### Assigned task:
Copy every line of the material below word for word.

### Source information:
+++++

/-- The voice evaluation moves the filter of every seat of the filtered set by its completed peak (R111). Every
change of presence is reported, in ascending seat number (R113). A presence start of an ARMED seat in RUNNING is
followed by voice admission, which opens the candidate with how VOICE while a slot is free (`afterFloor`,
SlotsFillAtTheEnd; R42, R113). A presence end taken in RUNNING closes the entry of a seat still without presence with
VOICE_HOLD, arms the seat, and hands the slot to the best candidate in the same way (R42, R110, R114). That the
evaluation hands over the starts up to the first end, and PRESENCE_END its end and the starts behind it, is the
model's form (notes/assumptions/16.md); a row whose event has not come about changes nothing
(notes/assumptions/7.md). What a superframe end finds owed it takes as the rows do (notes/assumptions/6.md). -/
def Obligations.VoiceReportsMoveTheFloor : Prop :=
  (∀ (s : State) (e : VoiceDue), s.due.voice = some e →
    ∃ (u : State) (found : List VoiceReport),
      u = (s.withGate { s.gate with filters := u.gate.filters }).withDue
        { s.due with voice := none, reports := s.due.reports ++ found } ∧
      (∀ (n : Seat) (f : VoiceFilter) (p : Nat), inFilteredSet s n = true →
        f = look s.gate.filters n → p = look s.gate.lastPeak ⟨n.val, by omega⟩ →
        (f.present = false → p < e.threshold → look u.gate.filters n = { f with run := 0 }) ∧
        (f.present = false → e.threshold ≤ p → f.run = 0 →
          look u.gate.filters n = { f with run := 1, runStamp := e.stamp }) ∧
        (f.present = false → e.threshold ≤ p → f.run = 1 →
          look u.gate.filters n = { f with run := 2 }) ∧
        (f.present = false → e.threshold ≤ p → f.run = 2 →
          look u.gate.filters n =
            { f with present := true, start := f.runStamp, run := 0, hold := e.hold }) ∧
        (f.present = true → e.threshold ≤ p → look u.gate.filters n = { f with hold := e.hold }) ∧
        (f.present = true → p < e.threshold → 1 < f.hold →
          look u.gate.filters n = { f with hold := f.hold - 1 }) ∧
        (f.present = true → p < e.threshold → f.hold = 1 →
          look u.gate.filters n = { f with present := false, run := 0, hold := 0 })) ∧
      (∀ n : Seat, inFilteredSet s n = false → look u.gate.filters n = look s.gate.filters n) ∧
      found.Pairwise (fun a b => a.seat < b.seat) ∧
      (∀ r : VoiceReport, r ∈ found ↔
        (look s.gate.filters r.seat).present ≠ (look u.gate.filters r.seat).present ∧
          r.started = (look u.gate.filters r.seat).present) ∧
      (∀ (starts : List Seat) (rest : List VoiceReport),
        Statements.startsUpToEnd (s.due.reports ++ found) starts rest →
        exec .voiceEvaluation s = .next (Statements.startsTaken starts rest u)) ∧
      (slotFree s.floor = false →
        ∃ t : State, exec .voiceEvaluation s = .next t ∧ t.due.voice = none ∧ t.floor = s.floor ∧
          t.log = s.log ∧ t.gate.meters = s.gate.meters ∧ t.gate.lastPeak = s.gate.lastPeak ∧
          ∀ n : Seat, inFilteredSet s n = true → look t.gate.filters n = look u.gate.filters n)) ∧
  (∀ s : State, s.due.voice = none → s.due.reports = [] → exec .voiceEvaluation s = .next s) ∧
  (∀ (s : State) (n : Seat) (starts : List Seat) (behind rest : List VoiceReport),
    s.due.reports = { seat := n, started := false } :: behind →
    Statements.startsUpToEnd behind starts rest →
    let w := s.withDue { s.due with reports := behind }
    let ends := s.floor.phase = .running ∧ micState s.floor n = .opened ∧ inFilteredSet s n = true ∧
      (look s.gate.filters n).present = false
    (ends →
      exec (.presenceEnd n) s =
        .next (Statements.startsTaken starts rest
          (afterFloor (record (.micClose .voiceHold) (some n)
            (w.withFloor
              { s.floor with
                openList := s.floor.openList.filter (fun x => decide (x.seat ≠ n))
                armed := insertSeat n s.floor.armed }))))) ∧
    (¬ ends → exec (.presenceEnd n) s = .next (Statements.startsTaken starts rest w))) ∧
  (∀ (s : State) (n : Seat), s.due.reports.head? ≠ some { seat := n, started := false } →
    exec (.presenceEnd n) s = .next s) ∧
  (∀ (s : State) (n : Seat), s.due.reports = [{ seat := n, started := false }] →
    s.floor.phase = .running → micState s.floor n = .opened → inFilteredSet s n = true →
    (look s.gate.filters n).present = false →
    (∀ m : Seat, micState s.floor m = .armed → (look s.gate.filters m).present = false) →
    ∃ t : State, exec (.presenceEnd n) s = .next t ∧
      t.floor =
        { s.floor with
          openList := s.floor.openList.filter (fun x => decide (x.seat ≠ n))
          armed := insertSeat n s.floor.armed } ∧
      newestIs t (.micClose .voiceHold) (some n) (meetingId s.floor.meeting) ∧
      t.log.nextSeq = s.log.nextSeq + 1 ∧ t.due = { s.due with reports := [] } ∧
      t.seats = s.seats ∧ t.mixer = s.mixer ∧ t.screens = s.screens) ∧
  (∀ s : State, s.due.voice = none → s.due.reports = [] → settleVoice s = s) ∧
  (∀ s u : State, s.due.voice ≠ none → s.due.reports = [] → exec .voiceEvaluation s = .next u →
    settleVoice s = settleVoice u) ∧
  (∀ (s u : State) (n : Seat) (behind : List VoiceReport),
    s.due.reports = { seat := n, started := false } :: behind → exec (.presenceEnd n) s = .next u →
    settleVoice s = settleVoice u)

+++++

### Your solution:
/-- The voice evaluation moves the filter of every seat of the filtered set by its completed peak (R111). Every
change of presence is reported, in ascending seat number (R113). A presence start of an ARMED seat in RUNNING is
followed by voice admission, which opens the candidate with how VOICE while a slot is free (`afterFloor`,
SlotsFillAtTheEnd; R42, R113). A presence end taken in RUNNING closes the entry of a seat still without presence with
VOICE_HOLD, arms the seat, and hands the slot to the best candidate in the same way (R42, R110, R114). That the
evaluation hands over the starts up to the first end, and PRESENCE_END its end and the starts behind it, is the
model's form (notes/assumptions/16.md); a row whose event has not come about changes nothing
(notes/assumptions/7.md). What a superframe end finds owed it takes as the rows do (notes/assumptions/6.md). -/
def Obligations.VoiceReportsMoveTheFloor : Prop :=
  (∀ (s : State) (e : VoiceDue), s.due.voice = some e →
    ∃ (u : State) (found : List VoiceReport),
      u = (s.withGate { s.gate with filters := u.gate.filters }).withDue
        { s.due with voice := none, reports := s.due.reports ++ found } ∧
      (∀ (n : Seat) (f : VoiceFilter) (p : Nat), inFilteredSet s n = true →
        f = look s.gate.filters n → p = look s.gate.lastPeak ⟨n.val, by omega⟩ →
        (f.present = false → p < e.threshold → look u.gate.filters n = { f with run := 0 }) ∧
        (f.present = false → e.threshold ≤ p → f.run = 0 →
          look u.gate.filters n = { f with run := 1, runStamp := e.stamp }) ∧
        (f.present = false → e.threshold ≤ p → f.run = 1 →
          look u.gate.filters n = { f with run := 2 }) ∧
        (f.present = false → e.threshold ≤ p → f.run = 2 →
          look u.gate.filters n =
            { f with present := true, start := f.runStamp, run := 0, hold := e.hold }) ∧
        (f.present = true → e.threshold ≤ p → look u.gate.filters n = { f with hold := e.hold }) ∧
        (f.present = true → p < e.threshold → 1 < f.hold →
          look u.gate.filters n = { f with hold := f.hold - 1 }) ∧
        (f.present = true → p < e.threshold → f.hold = 1 →
          look u.gate.filters n = { f with present := false, run := 0, hold := 0 })) ∧
      (∀ n : Seat, inFilteredSet s n = false → look u.gate.filters n = look s.gate.filters n) ∧
      found.Pairwise (fun a b => a.seat < b.seat) ∧
      (∀ r : VoiceReport, r ∈ found ↔
        (look s.gate.filters r.seat).present ≠ (look u.gate.filters r.seat).present ∧
          r.started = (look u.gate.filters r.seat).present) ∧
      (∀ (starts : List Seat) (rest : List VoiceReport),
        Statements.startsUpToEnd (s.due.reports ++ found) starts rest →
        exec .voiceEvaluation s = .next (Statements.startsTaken starts rest u)) ∧
      (slotFree s.floor = false →
        ∃ t : State, exec .voiceEvaluation s = .next t ∧ t.due.voice = none ∧ t.floor = s.floor ∧
          t.log = s.log ∧ t.gate.meters = s.gate.meters ∧ t.gate.lastPeak = s.gate.lastPeak ∧
          ∀ n : Seat, inFilteredSet s n = true → look t.gate.filters n = look u.gate.filters n)) ∧
  (∀ s : State, s.due.voice = none → s.due.reports = [] → exec .voiceEvaluation s = .next s) ∧
  (∀ (s : State) (n : Seat) (starts : List Seat) (behind rest : List VoiceReport),
    s.due.reports = { seat := n, started := false } :: behind →
    Statements.startsUpToEnd behind starts rest →
    let w := s.withDue { s.due with reports := behind }
    let ends := s.floor.phase = .running ∧ micState s.floor n = .opened ∧ inFilteredSet s n = true ∧
      (look s.gate.filters n).present = false
    (ends →
      exec (.presenceEnd n) s =
        .next (Statements.startsTaken starts rest
          (afterFloor (record (.micClose .voiceHold) (some n)
            (w.withFloor
              { s.floor with
                openList := s.floor.openList.filter (fun x => decide (x.seat ≠ n))
                armed := insertSeat n s.floor.armed }))))) ∧
    (¬ ends → exec (.presenceEnd n) s = .next (Statements.startsTaken starts rest w))) ∧
  (∀ (s : State) (n : Seat), s.due.reports.head? ≠ some { seat := n, started := false } →
    exec (.presenceEnd n) s = .next s) ∧
  (∀ (s : State) (n : Seat), s.due.reports = [{ seat := n, started := false }] →
    s.floor.phase = .running → micState s.floor n = .opened → inFilteredSet s n = true →
    (look s.gate.filters n).present = false →
    (∀ m : Seat, micState s.floor m = .armed → (look s.gate.filters m).present = false) →
    ∃ t : State, exec (.presenceEnd n) s = .next t ∧
      t.floor =
        { s.floor with
          openList := s.floor.openList.filter (fun x => decide (x.seat ≠ n))
          armed := insertSeat n s.floor.armed } ∧
      newestIs t (.micClose .voiceHold) (some n) (meetingId s.floor.meeting) ∧
      t.log.nextSeq = s.log.nextSeq + 1 ∧ t.due = { s.due with reports := [] } ∧
      t.seats = s.seats ∧ t.mixer = s.mixer ∧ t.screens = s.screens) ∧
  (∀ s : State, s.due.voice = none → s.due.reports = [] → settleVoice s = s) ∧
  (∀ s u : State, s.due.voice ≠ none → s.due.reports = [] → exec .voiceEvaluation s = .next u →
    settleVoice s = settleVoice u) ∧
  (∀ (s u : State) (n : Seat) (behind : List VoiceReport),
    s.due.reports = { seat := n, started := false } :: behind → exec (.presenceEnd n) s = .next u →
    settleVoice s = settleVoice u)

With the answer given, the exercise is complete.